Best International Haiku

 

cherry blossoms

falling

in love again

Brendon Kent

Southhampton Hampshire, England

 

We can interpret this spare, elegant haiku in many ways, and one way is not just that one is falling in love again but simply that one is “in love again.” That in itself is beautiful, and perhaps the falling blossoms remind the poet of that also. Another interpretation is to see a skillful use of a pivot line in the middle to yoke together blossoms and human love. It makes for a compelling evocation of springtime, using both literal and idiomatic meanings of “falling.” Whenever we are fortunate enough to see cherry trees in bloom, whether in Vancouver or elsewhere, we cannot help but fall in love with them all over again—and perhaps we too might also fall in love with another person.

 

Best Youth Haiku


cherry blossoms—

grandma tells me about

her first date

Cucu Georgiana, age 12

Botosani, Romania

 

Especially appealing here is the cross-generational connection inspired by cherry blossoms. The grandchild may not have asked any questions, but the grandmother is happy to tell the story of her first date, no doubt brought to mind by the cherry blossoms.
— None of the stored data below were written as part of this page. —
-- ==== Sys2Proof/Machine/Bitstream.lean ====
section
/-! DEFINITION. The bit-stream commands (40_bitstream.md). -/

namespace Sys2Proof.Machine

/-- WOPEN (R77). -/
def execWopen (s : State) : Result :=
  runCommand .wopen s (.done { s with olen := 0, wacc := 0, wcnt := 0, wclosed := false })

/-- WBIT (R78): writes X[0]. -/
def execWbit (r : OperandSource) (s : State) : Result :=
  runCommand (.wbit r) s (writeBits s (putBit (asBit (s.operand r))))

/-- WBITS n (R79): writes bits n−1 .. 0 of X. -/
def execWbits (f : BitVec 7) (r : OperandSource) (s : State) : Result :=
  runCommand (.wbits f r) s
    (if f.toNat < 1 ∨ f.toNat > 64 then .raised .invalidParameter s
     else writeBits s (putNat f.toNat (s.operand r).toNat))

/-- WCLOSE's rule (R80): the pending bits padded with zero bits, then the writer closed. IO is raised before any change. -/
def closeWriter (s : State) : Ending :=
  if s.wclosed then .done s
  else if s.wcnt.toNat > 0 then
    if s.olen.toNat = s.params.obufCap then .raised .io s
    else .done { s with
      obuf := s.obuf.setByte s.olen.toNat (BitVec.ofNat 8 (s.wacc.toNat * 2 ^ (8 - s.wcnt.toNat)))
      olen := BitVec.ofNat 32 (s.olen.toNat + 1)
      wacc := 0
      wcnt := 0
      wclosed := true }
  else .done { s with wclosed := true }

/-- WCLOSE (R80). -/
def execWclose (s : State) : Result := runCommand .wclose s (closeWriter s)

/-- ROPEN (R81): opens an input stream of X bytes. -/
def execRopen (r : OperandSource) (s : State) : Result :=
  runCommand (.ropen r) s
    (if asU64 (s.operand r) > s.params.ibufCap then .raised .invalidParameter s
     else .done { s with ilen := BitVec.ofNat 32 (asU64 (s.operand r)), rpos := 0 })

/-- RBIT (R82): reads one bit into RES. -/
def execRbit (s : State) : Result :=
  runCommand .rbit s
    (match getBitOr .endOfStream s with
     | .error e => .raised e s
     | .ok (b, t) => .done { t with res := BitVec.ofNat 64 b.toNat })

/-- RBITS n (R83): reads n bits into RES, most significant first. The check for the end of the stream comes before any bit
is consumed, so its EndOfStream is precise. -/
def execRbits (f : BitVec 7) (s : State) : Result :=
  runCommand (.rbits f) s
    (if f.toNat < 1 ∨ f.toNat > 64 then .raised .invalidParameter s
     else if (8 * s.ilen.toNat : Int) - s.rpos.toNat < f.toNat then .raised .endOfStream s
     else match getNat .endOfStream f.toNat 0 s with
       | .error e => .raised e s
       | .ok (v, t) => .done { t with res := BitVec.ofNat 64 v })

end Sys2Proof.Machine
end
We can imagine that this first date happened in spring, or it could just be that the joy of spring brought to mind the joy of youthfulness and first love. Scent can trigger powerful memories too, and in this case it could be the scent or sight of cherry petals that brings the generations together. We can also infer that the grandchild is just as delighted to hear this story as the grandmother is to tell it. The poem splendidly embodies this year’s Haiku Invitational theme of “connections.”